Hace una semana está internada en el hospital por una recaída en el tratamiento médico que adelanta, o como prefiere llamarle ella, por un descuido tonto. Asegura estar mejor y se muestra optimista y esperanzada. Me confronta su tenacidad, su fuerza y capacidad de oponerse a la adversidad, su confianza en Dios no importando las circunstancias, su decisión de no quedarse así como está, así como la encontré.

-Yo no me voy a rendir así de fácil chinito. Tú sabes que yo no me rindo fácil.

Yo sé que no. La vi muchas veces salir adelante en condiciones muy duras. Es conmovedor ser testigo de su fuerza vital, aun cuando las circunstancias muestren un panorama oscuro y desolador.

-A mí me faltan muchas cosas por hacer – me dice convencida. Los estudiantes me están esperando…

Y sí Profe, la estamos esperando. Hay muchas más historias que contar, hay más tardes de clases de inglés, interrumpidas como siempre por un buen café, que servirá en grandes cantidades en su vaso de plástico al son de una buena charla. Tenemos pendiente la visita a su nuevo apartamento.
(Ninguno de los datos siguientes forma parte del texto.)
-- ==== Sys2Proof/Machine/Package.lean ====
section
/-! DEFINITION. Registers with no row of their own (R12, R13), the die-to-die links, power and temperature (R23, R31 to R34). -/

namespace Sys2Proof.Machine

open Host (Outcome)

/-- REGISTER_WRITE: the write acts on the register's fields by their access codes; another width than 64 bits is an address error (R11 to R13, R36, R465). -/
def execRegisterWrite (addr : Nat) (width : Nat) (value : Word) (s : State) : Outcome State Fault Refusal :=
  live s (s.registerWrite addr width value)

/-- UCIE_RETRY: a retry is counted (R23). -/
def execUcieRetry (die : Nat) (s : State) : Outcome State Fault Refusal :=
  live s (s.ucieRetry die)

/-- POWER_MONITOR_SAMPLE: a sample of package power; throttling follows (R31, R32). -/
def execPowerMonitorSample (milliwatts : Nat) (s : State) : Outcome State Fault Refusal :=
  live s (s.powerSample milliwatts)

/-- DIE_SENSOR_READING: a reading of a die's hottest sensor (R34). -/
def execDieSensorReading (die : Nat) (celsius : Nat) (s : State) : Outcome State Fault Refusal :=
  live s (s.dieReading die celsius)

end Sys2Proof.Machine
end

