-- ==== Sys2Proof/Machine/SparseOps.lean ====
section
/-! DEFINITION. Sparse tiles (chapter 04): the descriptor and its checks, the compressed form, the activation masks, the deal of
entries to lanes, the order of every sum, the end phase and the failures after issue. -/

namespace Sys2Proof.Machine

/-! ### Compressed tiles (R115 to R118) -/

/-- An entry of the compressed operand: step, column, code and block scale. -/
structure WEntry where
  k : Nat
  j : Nat
  code : Nat
  e8 : Nat
  deriving DecidableEq, Repr

/-- Positions of a BITMAP payload in ascending order. -/
def bitmapPositions (bm : List Byte) : List Nat :=
  (List.range 1024).filter fun p => (byteAt bm (p / 8)) / 2 ^ (p % 8) % 2 == 1

/-- Code n of a packed list (R45, R117). -/
def packedCode (bs : List Byte) (fmt n : Nat) : Nat :=
  if fmt = 0 then (if n % 2 = 0 then byteAt bs (n / 2) % 16 else byteAt bs (n / 2) / 16) else byteAt bs n

def ascending : List Nat → Bool
  | a :: b :: l => a < b && ascending (b :: l)
  | _ => true

/-- The payload of a ctile as positions and codes, or the reason it breaks R118. -/
def ctilePayload (enc fmt nnz : Nat) (bs : List Byte) : Except Nat (List (Nat × Nat)) :=
  if enc = 0 then
    let cs := (List.range 1024).map fun p => (p, packedCode bs fmt p)
    if (cs.filter fun x => x.2 != 0).length ≠ nnz then .error 5 else .ok (cs.filter fun x => x.2 != 0)
  else if enc = 1 then
    let ps := bitmapPositions (bs.take 128)
    if ps.length ≠ nnz then .error 5
    else .ok (ps.zipIdx.map fun x => (x.1, packedCode (bs.drop 128) fmt x.2))
  else
    let es := (List.range nnz).map fun n => num bs (2 * n) 2
    if es.any (· ≥ 1024) ∨ !(ascending es) then .error 6
    else .ok (es.zipIdx.map fun x => (x.1, packedCode (bs.drop (2 * nnz)) fmt x.2))

/-- Payload bytes of an encoding (R117). -/
def payloadBytes (enc fmt nnz : Nat) : Nat :=
  let codes := ceilDiv (nnz * halfBytes fmt) 2
  if enc = 0 then 512 * halfBytes fmt else if enc = 1 then 128 + codes else 2 * nnz + codes

/-- A ctile as the loader reads it: the plane lines it reads, its entries for columns below n_cols, and the failure met, with the line
that shows it (none: the directory entry) (R122, R128). -/
structure CtileRead where
  lines : List Nat := []
  entries : List WEntry := []
  fail : Option (Option Nat × SparseFail) := none
  deriving DecidableEq, Repr

/-- Lines of 64 bytes that a span covers. -/
def planeLines (off n : Nat) : List Nat := if n = 0 then [] else (List.range ((off + n - 1) / 64 - off / 64 + 1)).map (off / 64 + ·)

/-- Reads ctile t (R115 to R118). What the header's first words show is known with the header's first line, a poisoned word with its own
line, and a payload that disagrees with its header with the payload's last line; of several faults that one header shows, enc comes before fmt, fmt
before nnz and nnz before the length (DEDUCED, log 44). -/
def State.readCtile (s : State) (a : Nat) (c : TileCmd) (d : SparseDesc) (t : Nat) : CtileRead :=
  let da := d.dirAddr + 4 * t * d.dirStride
  let e := leNat (s.sram a da 4)
  let failure := fun (status reason : Nat) => ({ status := status, ctile := t, reason := reason, dirEntry := e } : SparseFail)
  let entry := fun (status reason : Nat) => ({ fail := some (none, failure status reason) } : CtileRead)
  let at' := fun (line : Nat) (status reason : Nat) =>
    ({ lines := (List.range (line + 1 - e / 64)).map (e / 64 + ·), fail := some (some line, failure status reason) } : CtileRead)
  if s.sramPoison a da 4 then entry 6 7
  else if e = 0xFFFFFFFF then {}
  else if e ≥ 2 ^ 19 ∨ e % 32 ≠ 0 then entry 0x13 1
  else if e + 40 > 64 * d.bLines then entry 0x13 2
  else
    let rd := fun x n => (List.range n).map fun o => s.byte (sramKey a (stripedOffset c.bAddr d.bStripe (x + o)))
    let bad := fun x n => (List.range n).find? fun o => s.sramPoison a (stripedOffset c.bAddr d.bStripe (x + o)) 1
    let h := rd e 40
    let enc := byteAt h 0
    let nnz := num h 2 2
    let n := payloadBytes enc c.fmtB nnz
    let last := (e + 40 + n - 1) / 64
    match bad e 4 with
    | some _ => at' (e / 64) 6 7
    | none =>
    if enc > 2 then at' (e / 64) 0x14 3
    else if byteAt h 1 ≠ c.fmtB then at' (e / 64) 0x14 4
    else if nnz > 1024 then at' (e / 64) 0x14 5
    else if e + ceilDiv (40 + n) 32 * 32 > 64 * d.bLines then at' (e / 64) 0x13 2
    else match bad e (40 + n) with
    | some o => at' ((e + o) / 64) 6 7
    | none => match ctilePayload enc c.fmtB nnz (rd (e + 40) n) with
      | .error r => at' last 0x14 r
      | .ok ps =>
        { lines := planeLines e (40 + n)
          entries := (ps.map fun x =>
            let row := x.1 / 32
            let col := x.1 % 32
            let e8 := byteAt h (8 + row)
            if c.transB then { k := 32 * t + row, j := col, code := x.2, e8 := e8 }
            else { k := 32 * t + col, j := row, code := x.2, e8 := e8 }).filter fun (w : WEntry) => w.j < c.nCols }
La Profe me bombardeará de nuevo con sus preguntas en inglés, yo me esforzaré por entender y trataré de sostener con ella una conversación, así sea defendiéndome en ese idioma como tarzán, o le contestaré en español en últimas, los dos reiremos y ella me dirá que debo practicar más. Preparará más café, hablaremos de mis planes de cara al futuro, de cómo voy con Dios, de sus estudiantes y de muchas otras cosas. Lejos de ese hospital, de sus paredes infinitas, de sus pasillos interminables, lejos de la incertidumbre y del ambiente de alerta, lejos de las agujas, del respirador artificial, de los moretones en los brazos, de las enfermeras y sus inmaculados atuendos, lejos de la cama 2805, muy lejos de esa realidad efímera y desconcertante.